▶ _What you should do_
Starting at the line with "rfl⟩ := engineStep_cases he" and going on through the line with "intro s t h", reproduce each line in the records below exactly and nothing more.

** Opening Provided data block **

theorem witness_DecodeInvertsEncode :
    (Instr.err .wr 0x7FFFFFFF#32 0xFFFFFFFF#32).wellFormed = true ∧ (Instr.illegal 0xFFFFFFFF#32).wellFormed = true ∧
    (Instr.wrBmp 0x7FFFFFFF#31 0xFFFFFFFF#32).wellFormed = true := by decide
theorem witness_EncodeInvertsDecode :
    (⟨.wr, 3#32, 1#32⟩ : Request).rw = .wr ∧ (⟨.rd, 3#32, 1#32⟩ : Request).rw = .rd := by decide
theorem witness_MatchAndMaskAgreeWithTheDecoder :
    ∃ r ∈ rowsH, r.takes 0x08000003F00000000#65 = true :=
  ⟨⟨"RD.BMP", 0x08000000000000000#65, 0x18000000000000000#65⟩, by decide, by decide⟩

-- Both clauses.
theorem witness_StepRunsTheDecodedInstruction :
    ready.phase = .idle ∧ ready.pending = .request ⟨.wr, 0#32, 2#32⟩ :: [] ∧
    decodeTableWord 32 0x00000002 = some .pack := by decide
-- At the first pixel, and with no pixel left.
theorem witness_HeldTransactionWaitsAndThenRuns :
    (Invariant (packing 8#6 row8 0#32 [command 1#32]) ∧ LatchesCurrent (packing 8#6 row8 0#32 [command 1#32]) ∧
      Supplied (packing 8#6 row8 0#32 [command 1#32]).src 64 ∧
      (packing 8#6 row8 0#32 [command 1#32]).phase = .packing ∧
      (packing 8#6 row8 0#32 [command 1#32]).pending = .request ⟨.wr, 0#32, 1#32⟩ :: []) ∧
    Invariant (packing 8#6 row8 8#32 [command 1#32]) ∧ LatchesCurrent (packing 8#6 row8 8#32 [command 1#32]) :=
  ⟨⟨by decide, by decide, by decide, rfl, rfl⟩, by decide, by decide⟩
-- One state for each clause.
theorem witness_PowerOnResetAtAnyTime :
    ((block 8#32 row8 [.powerOn 3]).phase = .idle ∧ (block 8#32 row8 [.powerOn 3]).pending = .powerOn 3 :: []) ∧
    ((packing 8#6 row8 5#32 [.powerOn 0]).phase = .packing ∧
      (packing 8#6 row8 5#32 [.powerOn 0]).pending = .powerOn 0 :: []) ∧
    ((packing 8#6 row8 5#32 [.powerOn 1]).phase = .packing ∧
      (packing 8#6 row8 5#32 [.powerOn 1]).pending = .powerOn (0 + 1) :: []) := by decide
-- The least and the largest parameters.
theorem witness_EveryRunStartsInTheInvariant :
    (⟨1, 1⟩ : Config.Params).legal ∧ (⟨2 ^ 31, 2 ^ 31⟩ : Config.Params).legal := by decide
theorem witness_EveryStepKeepsTheInvariant :
    Invariant ready ∧ (∃ t, step ready = .next t) ∧
    Invariant (packing 8#6 row8 8#32 []) ∧ ∃ t, step (packing 8#6 row8 8#32 []) = .next t :=
  ⟨by decide, ⟨_, rfl⟩, by decide, _, rfl⟩
theorem witness_StatusReadsOnlyDefinedCodes : Invariant used := by decide
theorem witness_LatchesStayCurrent :
    LatchesCurrent (packing 8#6 row8 0#32 []) ∧ ∃ t, step (packing 8#6 row8 0#32 []) = .next t :=
  ⟨by decide, _, rfl⟩
theorem witness_DutifulRunsNeverStop :
    Invariant (packing 8#6 row8 0#32 [.present tile8]) ∧ LatchesCurrent (packing 8#6 row8 0#32 [.present tile8]) ∧
    Dutiful (packing 8#6 row8 0#32 [.present tile8]) := by
  refine ⟨by decide, by decide, by decide, fun e he => ?_⟩
  rw [List.mem_singleton.mp he]
  show Supplied tile8 64
  decide
-- Also where the provider breaks its duty.
theorem witness_TheInvariantRulesOutEveryFault :
    Invariant (packing 8#6 { row8 with bytes := [] } 0#32 []) := by decide
-- OOR kept by CLEAR, cleared by RESET and by each power-on reset that is due, set by a completion.
theorem witness_OorIsStickyUntilReset :
    ((∃ t, step { used with pending := [command 1#32] } = .next t) ∧ used.oor = true) ∧
    (∃ t, step { used with pending := [command 3#32] } = .next t ∧ t.oor = false) ∧
    (∃ t, step { used with pending := [.powerOn 3] } = .next t ∧ t.oor = false) ∧
    (∃ t, step { packing 8#6 row8 5#32 [.powerOn 0] with oor := true } = .next t ∧ t.oor = false) ∧
    (∃ t, step { packing 8#6 row8 8#32 [] with oorLat := true } = .next t ∧ t.oor = true ∧
      (packing 8#6 row8 8#32 []).oor = false) :=
  ⟨⟨⟨_, rfl⟩, rfl⟩, ⟨_, rfl, rfl⟩, ⟨_, rfl, rfl⟩, ⟨_, rfl, rfl⟩, _, rfl, rfl, rfl⟩
-- A power-on reset one engine step away resets nothing: OOR is kept, and a completion sets it.
theorem witness_OorIsStickyUntilReset_not_due :
    (∃ t, step { packing 8#6 row8 5#32 [.powerOn 1] with oor := true } = .next t ∧ t.oor = true) ∧
    (∃ t, step { packing 8#6 row8 8#32 [.powerOn 1] with oorLat := true } = .next t ∧ t.oor = true) ∧
    (∀ rest, (packing 8#6 row8 8#32 [.powerOn 1]).pending ≠ .powerOn 0 :: rest) :=
  ⟨⟨_, rfl, rfl⟩, ⟨_, rfl, rfl⟩, fun rest h => by simp [packing, block] at h⟩
-- WR.BPP, a power-on reset that is due, and one that is not.
theorem witness_DepthChangesOnlyByWriteOrReset :
    (∃ t, step (block 8#32 row8 [.request ⟨.wr, 2#32, 4#32⟩]) = .next t ∧ t.bpp = 4#32) ∧
    (∃ t, step (packing 8#6 row8 5#32 [.powerOn 0]) = .next t ∧ t.bpp = 0#32) ∧
    (∃ t, step (packing 8#6 row8 5#32 [.powerOn 1]) = .next t ∧ t.bpp = 8#32) :=
  ⟨⟨_, rfl, rfl⟩, ⟨_, rfl, rfl⟩, _, rfl, rfl⟩
theorem witness_ParametersAndSourceAreNotTheBlocks :
    ∃ t, step (block 8#32 row8 [.present tile8]) = .next t ∧ t.src = tile8 := ⟨_, rfl, rfl⟩
theorem witness_EveryDutifulRunEnds :
    (⟨64, 64⟩ : Config.Params).legal ∧
    ∀ e ∈ [Event.present row8, command 2#32, Event.powerOn 1], EventSupplied 64 e := by
  refine ⟨by decide, fun e he => ?_⟩
  simp only [List.mem_cons, List.not_mem_nil, or_false] at he
  rcases he with rfl | rfl | rfl
  · show Supplied row8 64
    decide
  · trivial
  · trivial
-- Two states whose latches differ.
theorem witness_HiddenRegistersAreUnobservable :
    SameVisible { ready with wLat := 5#16, oorLat := true } ready ∧
    ∃ t, step { ready with wLat := 5#16, oorLat := true } = .next t := ⟨.inr (by decide), _, rfl⟩

end Sys2Proof.Tests
end

/-! PROOFS. 10_state.md: who writes OOR (rule R15), and the reset state (rule R22). -/
namespace Sys2Proof.Proofs

open Sys2Proof.Machine Sys2Proof.Laws

section

variable {s t : State}

/-! ### The request that carries RESET -/

/-- 3 is the only command word that means RESET (30_encoding.md rules R54 and R56). -/
theorem decodeCommand_eq_reset_iff (c : Word) : decodeCommand c = .reset ↔ c = 0x00000003#32 := by
  refine ⟨fun h => ?_, fun h => h ▸ by decide⟩
  cases hu : unassignedCommand c with
  | true => rw [decodeCommand_unassigned hu] at h; cases h
  | false =>
    simp only [unassignedCommand, Bool.and_eq_false_iff, bne_eq_false_iff_eq] at hu
    obtain (rfl | rfl) | rfl := hu
    · exact absurd h (by decide)
    · exact absurd h (by decide)
    · rfl

/-- A WR to CMD is the only request that decodes to WR.CMD (30_encoding.md rule R56). -/
theorem decode_eq_wrCmd_iff (q : Request) (c : Word) : decode q = .wrCmd c ↔ q = ⟨.wr, 0x00000000#32, c⟩ := by
  obtain ⟨dir, a, v⟩ := q
  cases dir with
  | rd => simp only [decode]; split_ifs <;> simp
  | wr => simp only [decode, cmdAddr]; split_ifs <;> simp_all

/-- No request is of format C: a command reaches the block inside a WR.CMD only. -/
theorem decode_ne_command (q : Request) (c : Command) : decode q ≠ c.toInstr := by
  obtain ⟨dir, a, v⟩ := q
  cases c <;> cases dir with
  | rd => simp only [decode, Command.toInstr]; split_ifs <;> simp
  | wr => simp only [decode, Command.toInstr]; split_ifs <;> simp

/-! ### OOR through an executed transaction -/

/-- CLEAR, PACK and ILLEGAL leave OOR alone (10_state.md rule R15). -/
theorem exec_command_keeps_oor {c : Command} (hc : c ≠ .reset) (h : exec c.toInstr s = .next t) :
    t.oor = s.oor := by
  cases c with
  | clear => cases h; rfl
  | pack =>
    cases hk : s.packCheck with
    | none => cases (exec_pack_accepts hk).symm.trans h; rfl
    | some code => cases (exec_pack_raises hk).symm.trans h; rfl
  | reset => exact absurd rfl hc
  | illegal c => cases h; rfl

/-- A transaction leaves OOR alone unless it is the WR to CMD that carries RESET. -/
theorem exec_decode_keeps_oor {q : Request} (hq : q ≠ ⟨.wr, 0x00000000#32, 0x00000003#32⟩)
    (h : exec (decode q) s = .next t) : t.oor = s.oor := by
  cases hi : decode q with
  | wrCmd c =>
    rw [hi, exec_wrCmd] at h
    refine exec_command_keeps_oor (fun hc => hq ?_) h
    rw [(decode_eq_wrCmd_iff q c).mp hi, (decodeCommand_eq_reset_iff c).mp hc]
  | rdStatus => rw [hi, exec_rdStatus] at h; cases h; rfl
  | rdBpp => rw [hi, exec_rdBpp] at h; cases h; rfl
  | wrBpp v => rw [hi, exec_wrBpp] at h; cases h; rfl
  | rdBmp k => rw [hi, exec_rdBmp] at h; cases h; rfl
  | wrBmp k v =>
    rw [hi, exec_wrBmp] at h
    cases h
    split_ifs <;> rfl
  | err dir a v => rw [hi, exec_err] at h; cases h; rfl
  | clear => exact absurd hi (decode_ne_command q .clear)
  | pack => exact absurd hi (decode_ne_command q .pack)
  | reset => exact absurd hi (decode_ne_command q .reset)
  | illegal c => exact absurd hi (decode_ne_command q (.illegal c))

/-- The WR to CMD that carries RESET leaves OOR 0 (42_clear_reset.md rule R111). -/
theorem exec_reset_request_clears_oor
    (h : exec (decode ⟨.wr, 0x00000000#32, 0x00000003#32⟩) s = .next t) : t.oor = false := by
  rw [(decode_eq_wrCmd_iff _ _).mpr rfl, exec_wrCmd, (decodeCommand_eq_reset_iff _).mpr rfl] at h
  cases h
  rfl

/-! ### OOR through a step of the machine -/

/-- Power-on reset happens in the next step (70_reset_and_hazards.md rule R142). -/
abbrev PowerOnHappens (s : State) : Prop :=
  ∃ n rest, s.pending = .powerOn n :: rest ∧ (s.phase = .idle ∨ n = 0)

/-- The next step accepts the WR to CMD that carries RESET (42_clear_reset.md rule R111). -/
abbrev ResetAccepted (s : State) : Prop :=
  s.phase = .idle ∧ ∃ rest, s.pending = .request ⟨.wr, 0x00000000#32, 0x00000003#32⟩ :: rest

/-- The running PACK has no pixel left (41_pack.md rules R96 and R97). -/
abbrev PackAtEnd (s : State) : Prop := s.phase = .packing ∧ s.idx = s.nLat

/-- Everything a step can do to OOR: a reset clears it, the end of a PACK marks it, and otherwise it stays. -/
theorem step_oor_cases (h : step s = .next t) :
    ((PowerOnHappens s ∨ ResetAccepted s) ∧ t.oor = false) ∨
    (PackAtEnd s ∧ t.oor = stickyOor s.oor s.oorLat) ∨
    (¬ PackAtEnd s ∧ t.oor = s.oor) := by
  have idle_not_end (hp : s.phase = .idle) : ¬ PackAtEnd s := by simp [PackAtEnd, hp]
  obtain ⟨n, l, hpend, hdue, rfl⟩ | ⟨hp, hidle⟩ | ⟨hp, l, he, -⟩ := step_cases h
  · exact .inl ⟨.inl ⟨n, l, hpend, hdue⟩, rfl⟩
  · obtain ⟨-, rfl⟩ | ⟨q, l, hpend, hx⟩ | ⟨src, l, -, rfl⟩ := hidle
    · exact .inr (.inr ⟨idle_not_end hp, rfl⟩)
    · by_cases hq : q = ⟨.wr, 0x00000000#32, 0x00000003#32⟩
      · subst hq
        exact .inl ⟨.inr ⟨hp, l, hpend⟩, exec_reset_request_clears_oor hx⟩
      · exact .inr (.inr ⟨idle_not_end hp, exec_decode_keeps_oor (s := s.setPending l) hq hx⟩)
    · exact .inr (.inr ⟨idle_not_end hp, rfl⟩)
  · obtain ⟨hlt, -, v, -, rfl⟩ | ⟨heq, rfl⟩ := engineStep_cases he
    · exact .inr (.inr ⟨fun hend => BitVec.ne_of_lt hlt hend.2, by simp⟩)
    · exact .inr (.inl ⟨⟨hp, heq⟩, rfl⟩)

end

/-! ### The obligations -/

/-- Settles O51, by what a step can do to OOR: a reset leaves it 0, the end of a PACK ORs the mark into it, and
everything else keeps it. -/
theorem oorIsStickyUntilReset : Obligations.OorIsStickyUntilReset := by
  intro s t h
  obtain ⟨hreset, hclear⟩ | ⟨hend, hmark⟩ | ⟨hnot, hkeep⟩ := step_oor_cases h
  · refine ⟨fun _ => .inr hreset, fun _ hset => ?_, fun hp hdue _ _ => ?_⟩
    · rw [hclear] at hset
      cases hset
    · obtain ⟨n, rest, hpend, hidle | rfl⟩ | ⟨hidle, -⟩ := hreset
      · cases hp.symm.trans hidle
      · exact absurd hpend (hdue rest)
      · cases hp.symm.trans hidle
  · rw [hmark]
    refine ⟨fun hoor => .inl (by simp [stickyOor, hoor]), fun hoor hset => ⟨hend.1, hend.2, ?_⟩,
      fun _ _ _ hlat => by simp [stickyOor, hlat]⟩
    simpa [stickyOor, hoor] using hset
  · refine ⟨fun hoor => .inl (hkeep.trans hoor), fun hoor hset => ?_, fun hp _ hidx => absurd ⟨hp, hidx⟩ hnot⟩
    cases hset.symm.trans (hkeep.trans hoor)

** Closing Provided data block **

▶ _Result_
  · obtain ⟨hlt, -, v, -, rfl⟩ | ⟨heq, rfl⟩ := engineStep_cases he
    · exact .inr (.inr ⟨fun hend => BitVec.ne_of_lt hlt hend.2, by simp⟩)
    · exact .inr (.inl ⟨⟨hp, heq⟩, rfl⟩)

end

/-! ### The obligations -/

/-- Settles O51, by what a step can do to OOR: a reset leaves it 0, the end of a PACK ORs the mark into it, and
everything else keeps it. -/
theorem oorIsStickyUntilReset : Obligations.OorIsStickyUntilReset := by
  intro s t h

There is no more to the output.